At the beginning of Fontane's career the Berlin novelists were disciples of Scott, but the only one to survive was Alexis, who adapted Scott's method to the Mark of Brandenburg. Fontane imitated him in Before the Storm (1878), which deals with conditions in the Mark before the wars of liberation. Schach von Wuthenow (1883), a sort of prelude to Before the Storm, was far superior as a novel and helped to establish Fontane's supremacy among his contemporaries, for he had become the leader of the younger generation after the publication of two stories of crimes, Grete Minde (1880) and Ellernklipp (1881), and the creation of the modern Berlin novel, in L'Adultera (1882). L'Adultera unfolds the history of a marriage of reason between a young wife and a considerably older husband, a situation which Fontane later treated, with important variations and ever increasing skill, in Count Petoefi (1884), Cecile (1887), and Effi Briest (1895). With his inexhaustible fund of observation to draw upon he could make the action of his novels a minor consideration and concentrate his rare psychological powers upon realistic conversations in which characters reveal themselves and incidentally acquaint us intimately with others. We see and hear what the world ordinarily sees and hears. A past master in the art of suggestion, which he acquired in his ballad period, Fontane omits many scenes that others would elaborate with minute detail, such as love scenes and passionate crises, and contents himself with bringing vividly before us his true-to-life figures in their historical and social environments. As a conservative Prussian he believed in the supremacy of the law and the punishment of transgression, and his works reflect this belief.

Trials and Tribulations (1887) and Stine (1890) were the first German novels absolutely to avoid the introduction of exciting scenes merely for effect. These histories of mismated couples from different social strata are recounted with hearty simplicity, deep understanding of life, and frank recognition of human weakness, but without condemnation, tears, or pointing a moral. They made Fontane famous. Frau Jenny Treibel (1892), an exquisitely humorous picture of the Berlin bourgeoisie, and Effi Briest "the most profound miracle of Fontane's youthful art," added considerably to the fame of the gray-haired "modern," while The Poggenpuhls (1896) and Stechlin (1898) won him further laurels at a time when most writers would long ago have been resting on those they had already achieved. If a line were drawn to represent graphically his productivity from his sixtieth year on, it would take the form of a gradually rising curve.

His career as a novelist began so late in life that when he once discovered his particular field he cultivated it with persistent diligence and would not allow himself to be drawn away by enthusiasts into other fields. Strength of character was not, however, a new phenomenon in his life, for as long ago as the days when he was an active member of the "Tunnel" he had come in close contact with the Kugler coterie in Berlin, where the so-called Munich school originated, and yet he did not follow his friends in that eclectic movement. So when the naturalistic school of writers began to win enthusiastic support, even though he found himself in the main in sympathy with their announced creed, he did not join them in practice. He felt that what the literature of the Fatherland needed was "originality," and he sought to attain it in his own way, apart from storm and stress. As his mind matured through accumulated knowledge of the world, and his heart mellowed through years of experience and observation, he rose to a point of view above sentiment and prejudice, where the fogs of passion melt away and the light of kindly wisdom shines.



* * * * *

THEODOR FONTANE

* * * * *



EFFI BRIEST (1895)

TRANSLATED AND ABRIDGED BY WILLIAM A. COOPER, A.M.
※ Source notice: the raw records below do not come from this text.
-- ==== Sys2Proof/Machine/Store.lean ====
section
/-! DEFINITION. Pan store and sluice windows (chapter 5): bank mapping, protection, wide and narrow accesses, windows, bank sleep,
fill and scrub, and the commands of that chapter. -/

namespace Sys2Proof.Machine
open Sys2Proof

/-! ### Mapping (R141, R144) -/

/-- Parity of the low 12 bits. -/
def parity12 (v : Nat) : Bool := (List.range 12).foldl (fun b i => b ^^ v.testBit i) false

/-- The bank of a pan store byte address under a swizzle (R144). -/
def bankOf (swz : List Nat) (a : Nat) : Nat :=
  let u := a / 64
  let r := u / 32 % 4096
  maskOf ((List.range 5).filter fun k => u.testBit k ^^ parity12 (r &&& swz.getD k 0))

/-- Where a byte lies: bank × 256 KiB, row × 64, byte. -/
def placeOf (swz : List Nat) (a : Nat) : Nat := bankOf swz a * 2 ^ 18 + a / 2048 % 4096 * 64 + a % 64

/-- The key of a pan store byte in `storeMem`. -/
def storeKey (p : Nat) (swz : List Nat) (a : Nat) : Nat := p * 2 ^ 23 + placeOf swz a

/-- The region wakes and its stores fill (R170, R382). -/
def State.wakeFills (s : State) (p : Nat) : Bool :=
  (s.pan p).store.fillBusy && (s.region (regionOf p)).pwr == .waking && !(s.region (regionOf p)).fenced

/-- The state of a bank as its router treats it (R22, R159, R170). -/
def State.bankMode (s : State) (p b : Nat) : BankMode :=
  if s.isSpare p || (s.regionDown (regionOf p) && !s.wakeFills p) then .asleep
  else if (s.pan p).store.fillBusy then .filling
  else look .awake (s.pan p).store.banks b

/-- The bank of an address of a pan. -/
def State.bankAt (s : State) (p a : Nat) : Nat := bankOf (s.pan p).store.swz a

/-! ### Words and marks (R151 to R158) -/

/-- Physical word index of a byte. -/
def wordKey (swz : List Nat) (a : Nat) : Nat := placeOf swz a / 8

/-- Some word of the unit reads uncorrectable (R155): it carries poison, or an uncorrectable error stands in it. -/
def unitMarked (st : Store) (a : Nat) : Bool :=
  let w := wordKey st.swz (a / 64 * 64)
  (st.poison.any fun x => decide (w ≤ x) && decide (x < w + 8)) ||
  st.errs.any fun e => e.uncorrectable && decide (w ≤ e.word) && decide (e.word < w + 8)

/-- The words of some bytes have an error standing in them, as an observation of the outside gives it (R151); a syndrome of 0x03
is poison (R156). -/
def storeFlip (p : Nat) (s : State) (o : WordObs) : State :=
  let a := o.addr / 8 * 8 % 2 ^ 23
  s.modStore p fun st =>
    let w := wordKey st.swz a
    if o.uncorrectable && o.syndrome == 0x03 then { st with poison := insertRising w st.poison }
    else { st with errs := (st.errs.filter fun e => e.word != w) ++
                    [{ word := w, addr := a, syndrome := o.syndrome, uncorrectable := o.uncorrectable }] }

/-- Bit errors come to stand in words of a pan's store. -/
def storeFlips (p : Nat) (obs : List WordObs) (s : State) : State := obs.foldl (storeFlip p) s

/-- A store request of port 0xF for one word, unless one like it waits (R152, R156). -/
def askWord (use : NarrowUse) (e : WordErr) (cycle : Nat) (st : Store) : Store :=
  if st.narrow.any fun r => r.use == use then st
  else { st with narrow := st.narrow ++ [{ port := 0xF, bank := e.word / 2 ^ 15, addr := e.addr, len := 8, write := none
                                           use := use, since := cycle }] }

/-- A read decodes a word in which an error stands (R151): a corrected error is counted, queued for write-back and entered in the
table (R152, R154, R456); a new uncorrectable one is counted, logged, reported and queued for its rewrite (R156). -/
def storeDecode (p : Nat) (s : State) (e : WordErr) : State :=
  let st := (s.pan p).store
  let c := (s.pan p).seq.cycle
  if e.uncorrectable then
    let s2 := (s.bumpPan p PanCtr.ue 1).modStore p fun st => askWord (.rewrite e.word) e c { st with ueLast := some e.addr }
    report { type := RecType.memUe, cls := 2, unitCls := UnitCls.pan, unitIdx := p, addr := e.addr
             detail := e.syndrome % 65536, jobs := s.jobMask (regionOf p) } s2
  else
    let (t, lost, rec_) := ceRecord 8 e.addr e.syndrome s.now st.ce
    let s1 := ((s.bumpPan p PanCtr.ce 1).bumpPan p PanCtr.ceLost (if lost then 1 else 0)).modStore p fun st =>
      askWord (.fixup e.word) e c { st with ce := t }
    match rec_ with
    | none => s1
    | some hot => report { type := RecType.memCe, cls := 1, unitCls := UnitCls.pan, unitIdx := p, addr := e.addr
                           detail := flag hot 31 + e.syndrome % 65536, jobs := s.jobMask (regionOf p) } s1

/-- The errors that stand in the words of a unit. -/
def unitErrs (st : Store) (a : Nat) : List WordErr :=
  let w := wordKey st.swz (a / 64 * 64)
  st.errs.filter fun e => decide (w ≤ e.word) && decide (e.word < w + 8)

/-- A read decodes every word of a unit it touches (R151). -/
def decodeUnit (p a : Nat) (s : State) : State := (unitErrs (s.pan p).store a).foldl (storeDecode p) s

/-- The words of a unit part, each with whether the part covers it in full. -/
def partWords (swz : List Nat) (a n : Nat) : List (Nat × Bool) :=
  let w0 := a / 8
  (List.range ((a + n + 7) / 8 - w0)).map fun i =>
    let wa := 8 * (w0 + i)
    (wordKey swz wa, decide (a ≤ wa) && decide (wa + 8 ≤ a + n))

/-- The marks of a store after a write of a unit part (R153, R157): `bad` says which words read uncorrectable, which a
read-modify-write keeps poisoned. -/
def writeMarks (marked : Bool) (bad : Nat → Bool) (ws : List (Nat × Bool)) (poison : List Nat) : List Nat :=
  ws.foldl (fun l w => if marked || (!w.2 && bad w.1) then insertRising w.1 l else if w.2 then l.erase w.1 else l) poison

/-- A port 0xF request for one of some words. -/
def NarrowUse.ofWords (ws : List (Nat × Bool)) : NarrowUse → Bool
  | .fixup w | .rewrite w => ws.any fun x => x.1 == w
  | _ => false

/-- Write bytes within one unit of a pan store, with their mark: partial words are read-modify-writes, whose read decodes the
unit (R151, R153, R157), the errors that stood in the written words are gone, and their queued write-backs and rewrites are
cancelled (R152). -/
def storeWrite (p a : Nat) (bs : List Byte) (marked : Bool) (s : State) : State :=
  let swz := (s.pan p).store.swz
  let ws := partWords swz a bs.length
  let rmw := ws.any fun w => !w.2
  let s0 := if rmw then (decodeUnit p a s).bumpPan p PanCtr.rmw 1 else s
  let s1 := s0.modStore p fun st =>
    let bad (w : Nat) : Bool := st.errs.any fun e => e.uncorrectable && e.word == w
    { st with poison := writeMarks marked bad ws st.poison
              errs := st.errs.filter fun e => !ws.any fun x => x.1 == e.word
              narrow := st.narrow.filter fun r => !r.use.ofWords ws }
  { s1 with storeMem := writeBytes s1.storeMem (storeKey p swz a) bs }

/-- Read bytes within one unit of a pan store and the unit's mark; every word of the unit is decoded (R151, R155). -/
def storeRead (p a n : Nat) (s : State) : List Byte × Bool × State :=
  let st := (s.pan p).store
  let m := unitMarked st a
  let s1 := decodeUnit p a s
  (readBytes s.storeMem (storeKey p st.swz a) n, m, if m then s1.bumpPan p PanCtr.poisonRead 1 else s1)

/-- A feeder, drain or rake read of bytes that may cross units; a unit of a bank that is not awake reads zero and
marked (R169). A descriptor or header read through port 0x6 meets such a bank alike, though the rule names the feeders, the drain and
the rake (DEDUCED, log 123). -/
def localRead (p a n : Nat) (s : State) : List Byte × Bool × State :=
  (unitsOf a n).foldl (fun acc u =>
    let (bs, m, t) := acc
    if t.bankMode p (t.bankAt p u.1) = .awake then
      let (b, k, t1) := storeRead p u.1 u.2 t
      (bs ++ b, m || k, t1)
    else (bs ++ List.replicate u.2 0, true, t.bumpPan p PanCtr.asleepLocal 1)) ([], false, s)

/-- The bytes of a run as a local read delivers them, zeros for a bank that is not awake (R169). -/
def localBytes (p a n : Nat) (s : State) : List Byte :=
  (unitsOf a n).flatMap fun u =>
    if s.bankMode p (s.bankAt p u.1) = .awake then readBytes s.storeMem (storeKey p (s.pan p).store.swz u.1) u.2 else List.replicate u.2 0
Associate Professor of German, Leland Stanford Jr. University

CHAPTER I

In front of the old manor house occupied by the von Briest family since the days of Elector George William, the bright sunshine was pouring down upon the village road, at the quiet hour of noon. The wing of the mansion looking toward the garden and park cast its broad shadow over a white and green checkered tile walk and extended out over a large round bed, with a sundial in its centre and a border of Indian shot and rhubarb. Some twenty paces further, and parallel to the wing of the house, there ran a churchyard wall, entirely covered with a small-leaved ivy, except at the place where an opening had been made for a little white iron gate. Behind this arose the shingled tower of Hohen-Cremmen, whose weather vane glistened in the sunshine, having only recently been regilded. The front of the house, the wing, and the churchyard wall formed, so to speak, a horseshoe, inclosing a small ornamental garden, at the open side of which was seen a pond, with a small footbridge and a tied-up boat. Close by was a swing, with its crossboard hanging from two ropes at either end, and its frame posts beginning to lean to one side. Between the pond and the circular bed stood a clump of giant plane trees, half hiding the swing.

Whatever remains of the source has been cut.